Stored data
/-- Fields of page `fb` (R306). -/
def pageFb : Page := { base := 0x101000, cnt := 16, stride := 0x100, regs := [
    ⟨0x0, 1, 0x0, false, [⟨0, 1, .rwv, .rws, none, false, false⟩, ⟨1, 1, .rwv, .rws, none, false, false⟩, ⟨2, 1, .rwv, .rws, none, false, false⟩, ⟨3, 1, .rwv, .rws, none, false, false⟩, ⟨4, 1, .rwv, .rws, none, false, false⟩, ⟨5, 1, .rwv, .rws, none, false, false⟩]⟩,
    ⟨0x4, 1, 0x0, false, [⟨0, 2, .rwv, .rwl, some (0, 1), false, false⟩, ⟨2, 1, .rwv, .rwl, none, false, false⟩, ⟨3, 1, .rwv, .rwl, none, false, false⟩, ⟨4, 1, .rwv, .rwl, none, false, false⟩, ⟨5, 1, .rwv, .rwl, none, false, false⟩, ⟨8, 4, .rwv, .rwl, none, false, false⟩]⟩,
    ⟨0x8, 1, 0x0, false, [⟨0, 32, .rwv, .rwl, some (0, 2147483647), false, false⟩]⟩,
    ⟨0xc, 1, 0x0, false, [⟨0, 8, .rwv, .rwl, none, false, false⟩]⟩,
    ⟨0x10, 1, 0x0, false, [⟨0, 7, .rwv, .rwl, some (10, 64), false, false⟩, ⟨7, 1, .rwv, .rwl, none, false, false⟩, ⟨8, 6, .rwv, .rwl, some (0, 54), false, false⟩, ⟨16, 6, .rwv, .rwl, some (8, 48), false, false⟩, ⟨22, 1, .rwv, .rwl, none, false, false⟩, ⟨24, 2, .rwv, .rwl, none, false, false⟩]⟩,
    ⟨0x14, 1, 0x0, false, [⟨0, 12, .rwv, .rwl, some (25, 2500), false, false⟩, ⟨16, 8, .rwv, .rwl, none, false, false⟩, ⟨24, 8, .rwv, .rwl, none, false, false⟩]⟩,
    ⟨0x18, 1, 0x0, false, [⟨0, 32, .rwv, .rwl, some (1, 2147483647), false, false⟩]⟩,
    ⟨0x1c, 1, 0x0, false, [⟨0, 16, .rwv, .rws, some (1, 60000), false, false⟩, ⟨16, 16, .rwv, .rws, none, false, false⟩]⟩,
    ⟨0x20, 1, 0x0, false, [⟨0, 32, .rwv, .rws, none, false, false⟩]⟩,
    ⟨0x28, 1, 0x0, true, [⟨0, 64, .rwv, .rws, none, true, false⟩]⟩,
    ⟨0x30, 1, 0x0, true, [⟨0, 64, .rwv, .rws, none, true, false⟩]⟩,
    ⟨0x38, 1, 0x0, true, [⟨0, 64, .rwv, .rws, none, true, false⟩]⟩,
    ⟨0x40, 1, 0x0, true, [⟨0, 64, .ro, .ro, none, false, false⟩]⟩,
    ⟨0x48, 1, 0x0, false, [⟨0, 32, .ro, .ro, none, false, false⟩]⟩,
    ⟨0x4c, 1, 0x0, true, [⟨0, 64, .ro, .ro, none, false, false⟩]⟩,
    ⟨0x54, 1, 0x0, false, [⟨0, 1, .ro, .ro, none, false, false⟩, ⟨1, 1, .ro, .ro, none, false, false⟩, ⟨2, 1, .ro, .ro, none, false, false⟩, ⟨3, 1, .ro, .ro, none, false, false⟩, ⟨4, 1, .ro, .ro, none, false, false⟩, ⟨5, 1, .ro, .ro, none, false, false⟩, ⟨6, 1, .ro, .ro, none, false, false⟩, ⟨7, 1, .w1c, .w1c, none, false, false⟩, ⟨8, 4, .ro, .ro, none, false, false⟩]⟩,
    ⟨0x58, 1, 0x0, false, [⟨0, 16, .ro, .ro, none, false, false⟩, ⟨16, 8, .ro, .ro, none, false, false⟩, ⟨24, 8, .ro, .ro, none, false, false⟩]⟩,
    ⟨0x5c, 1, 0x0, false, [⟨0, 32, .ro, .ro, none, false, false⟩]⟩,
    ⟨0x60, 1, 0x0, true, [⟨0, 64, .ro, .ro, none, false, false⟩]⟩,
    ⟨0xfc, 1, 0x0, false, [⟨0, 24, .ro, .ro, none, false, false⟩]⟩] }

/-- Fields of page `fbnv` (R307). -/
def pageFbnv : Page := { base := 0x104ffc, cnt := 1, stride := 0x0, regs := [
    ⟨0x0, 1, 0x0, false, [⟨0, 24, .ro, .ro, none, false, false⟩]⟩] }

/-- Fields of page `fbn` (R307). -/
def pageFbn : Page := { base := 0x105000, cnt := 256, stride := 0x20, regs := [
    ⟨0x0, 1, 0x0, false, [⟨0, 32, .rwv, .rws, none, false, false⟩]⟩,
    ⟨0x4, 1, 0x0, false, [⟨0, 16, .rwv, .rws, some (1, 60000), false, false⟩, ⟨16, 16, .rwv, .rws, none, false, false⟩]⟩,
    ⟨0x8, 1, 0x0, false, [⟨0, 32, .rwv, .rws, none, false, false⟩]⟩,
    ⟨0x10, 1, 0x0, true, [⟨0, 64, .rwv, .rws, none, true, false⟩]⟩,
    ⟨0x18, 1, 0x0, true, [⟨0, 64, .rwv, .rws, none, true, false⟩]⟩] }

/-- Fields of page `fbns` (R307). -/
def pageFbns : Page := { base := 0x107000, cnt := 256, stride := 0x10, regs := [
    ⟨0x0, 1, 0x0, false, [⟨0, 1, .ro, .ro, none, false, false⟩, ⟨1, 1, .ro, .ro, none, false, false⟩, ⟨2, 1, .ro, .ro, none, false, false⟩, ⟨3, 1, .ro, .ro, none, false, false⟩, ⟨8, 4, .ro, .ro, none, false, false⟩, ⟨16, 16, .ro, .ro, none, false, false⟩]⟩,
    ⟨0x4, 1, 0x0, false, [⟨0, 32, .ro, .ro, none, false, false⟩]⟩] }

/-- Fields of page `disb` (R334). -/
def pageDisb : Page := { base := 0x110000, cnt := 1, stride := 0x0, regs := [
    ⟨0x4, 1, 0x0, false, [⟨0, 32, .ro, .ro, none, false, false⟩]⟩,
    ⟨0x3fc, 1, 0x0, false, [⟨0, 24, .ro, .ro, none, false, false⟩]⟩] }

/-- Fields of page `dis` (R334). -/
def pageDis : Page := { base := 0x110400, cnt := 1, stride := 0x0, regs := [
    ⟨0x0, 1, 0x0, false, [⟨0, 4, .rwv, .rws, some (1, 15), false, false⟩, ⟨8, 4, .rwv, .rws, some (1, 15), false, false⟩, ⟨16, 16, .rwv, .rws, some (1, 65535), false, false⟩]⟩,
    ⟨0x4, 1, 0x0, false, [⟨0, 1, .ro, .ro, none, false, false⟩, ⟨8, 8, .ro, .ro, none, false, false⟩, ⟨16, 11, .ro, .ro, none, false, false⟩]⟩,
    ⟨0x8, 1, 0x0, false, [⟨0, 1, .w1c, .w1c, none, false, false⟩, ⟨1, 1, .w1c, .w1c, none, false, false⟩, ⟨2, 1, .w1c, .w1c, none, false, false⟩, ⟨3, 1, .w1c, .w1c, none, false, false⟩, ⟨4, 1, .w1c, .w1c, none, false, false⟩, ⟨5, 1, .w1c, .w1c, none, false, false⟩, ⟨6, 1, .w1c, .w1c, none, false, false⟩, ⟨7, 1, .w1c, .w1c, none, false, false⟩]⟩,
    ⟨0xc, 1, 0x0, false, [⟨0, 5, .rw, .rw, none, false, false⟩]⟩,
    ⟨0x10, 8, 0x4, false, [⟨0, 32, .rw, .rw, none, false, false⟩]⟩,
    ⟨0x30, 1, 0x0, false, [⟨0, 3, .wo, .wo, none, false, false⟩, ⟨6, 5, .wo, .wo, none, false, false⟩, ⟨11, 1, .wo, .wo, none, false, false⟩, ⟨16, 10, .wo, .wo, none, false, false⟩]⟩,
    ⟨0x34, 1, 0x0, false, [⟨0, 1, .ro, .ro, none, false, false⟩, ⟨1, 3, .ro, .ro, none, false, false⟩, ⟨16, 10, .ro, .ro, none, false, false⟩]⟩] }

/-- Fields of page `dle` (R334). -/
def pageDle : Page := { base := 0x112000, cnt := 32, stride := 0x20, regs := [
    ⟨0x0, 1, 0x0, false, [⟨0, 32, .ro, .ro, none, false, false⟩]⟩,
    ⟨0x4, 1, 0x0, false, [⟨0, 32, .ro, .ro, none, false, false⟩]⟩,
    ⟨0x8, 1, 0x0, false, [⟨0, 32, .ro, .ro, none, false, false⟩]⟩,
    ⟨0xc, 1, 0x0, false, [⟨0, 4, .ro, .ro, none, false, false⟩, ⟨4, 4, .ro, .ro, none, false, false⟩, ⟨8, 4, .ro, .ro, none, false, false⟩, ⟨12, 4, .ro, .ro, none, false, false⟩, ⟨16, 9, .ro, .ro, none, false, false⟩]⟩,
    ⟨0x10, 1, 0x0, false, [⟨0, 32, .ro, .ro, none, false, false⟩]⟩,
    ⟨0x14, 1, 0x0, false, [⟨0, 32, .ro, .ro, none, false, false⟩]⟩,
    ⟨0x18, 1, 0x0, false, [⟨0, 1, .ro, .ro, none, false, false⟩, ⟨1, 1, .ro, .ro, none, false, false⟩, ⟨2, 1, .ro, .ro, none, false, false⟩, ⟨3, 1, .ro, .ro, none, false, false⟩]⟩] }

/-- Fields of page `df` (R334). -/
def pageDf : Page := { base := 0x113000, cnt := 16, stride := 0x20, regs := [
    ⟨0x0, 1, 0x0, false, [⟨0, 32, .ro, .ro, none, false, false⟩]⟩,
    ⟨0x4, 1, 0x0, false, [⟨0, 32, .ro, .ro, none, false, false⟩]⟩,
    ⟨0x8, 1, 0x0, false, [⟨0, 32, .ro, .ro, none, false, false⟩]⟩,
    ⟨0xc, 1, 0x0, false, [⟨0, 32, .ro, .ro, none, false, false⟩]⟩] }

/-- Fields of page `dd` (R334). -/
def pageDd : Page := { base := 0x118000, cnt := 1024, stride := 0x20, regs := [
    ⟨0x0, 1, 0x0, false, [⟨0, 32, .ro, .ro, none, false, false⟩]⟩,
    ⟨0x4, 1, 0x0, false, [⟨0, 32, .ro, .ro, none, false, false⟩]⟩,
    ⟨0x8, 1, 0x0, false, [⟨0, 32, .ro, .ro, none, false, false⟩]⟩,
    ⟨0xc, 1, 0x0, false, [⟨0, 32, .ro, .ro, none, false, false⟩]⟩,
    ⟨0x10, 1, 0x0, false, [⟨0, 32, .ro, .ro, none, false, false⟩]⟩,
    ⟨0x14, 1, 0x0, false, [⟨0, 32, .ro, .ro, none, false, false⟩]⟩,
    ⟨0x18, 1, 0x0, false, [⟨0, 5, .ro, .ro, none, false, false⟩, ⟨8, 5, .ro, .ro, none, false, false⟩, ⟨16, 16, .ro, .ro, none, false, false⟩]⟩,
    ⟨0x1c, 1, 0x0, false, [⟨0, 32, .ro, .ro, none, false, false⟩]⟩] }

■ EXERCISE BRIEF ■
Show the lines in the entries above that include the string "stride".

■ TASK RESPONSE ■
def pageFb : Page := { base := 0x101000, cnt := 16, stride := 0x100, regs := [
def pageFbnv : Page := { base := 0x104ffc, cnt := 1, stride := 0x0, regs := [
def pageFbn : Page := { base := 0x105000, cnt := 256, stride := 0x20, regs := [
def pageFbns : Page := { base := 0x107000, cnt := 256, stride := 0x10, regs := [
def pageDisb : Page := { base := 0x110000, cnt := 1, stride := 0x0, regs := [
def pageDis : Page := { base := 0x110400, cnt := 1, stride := 0x0, regs := [
def pageDle : Page := { base := 0x112000, cnt := 32, stride := 0x20, regs := [
def pageDf : Page := { base := 0x113000, cnt := 16, stride := 0x20, regs := [
def pageDd : Page := { base := 0x118000, cnt := 1024, stride := 0x20, regs := [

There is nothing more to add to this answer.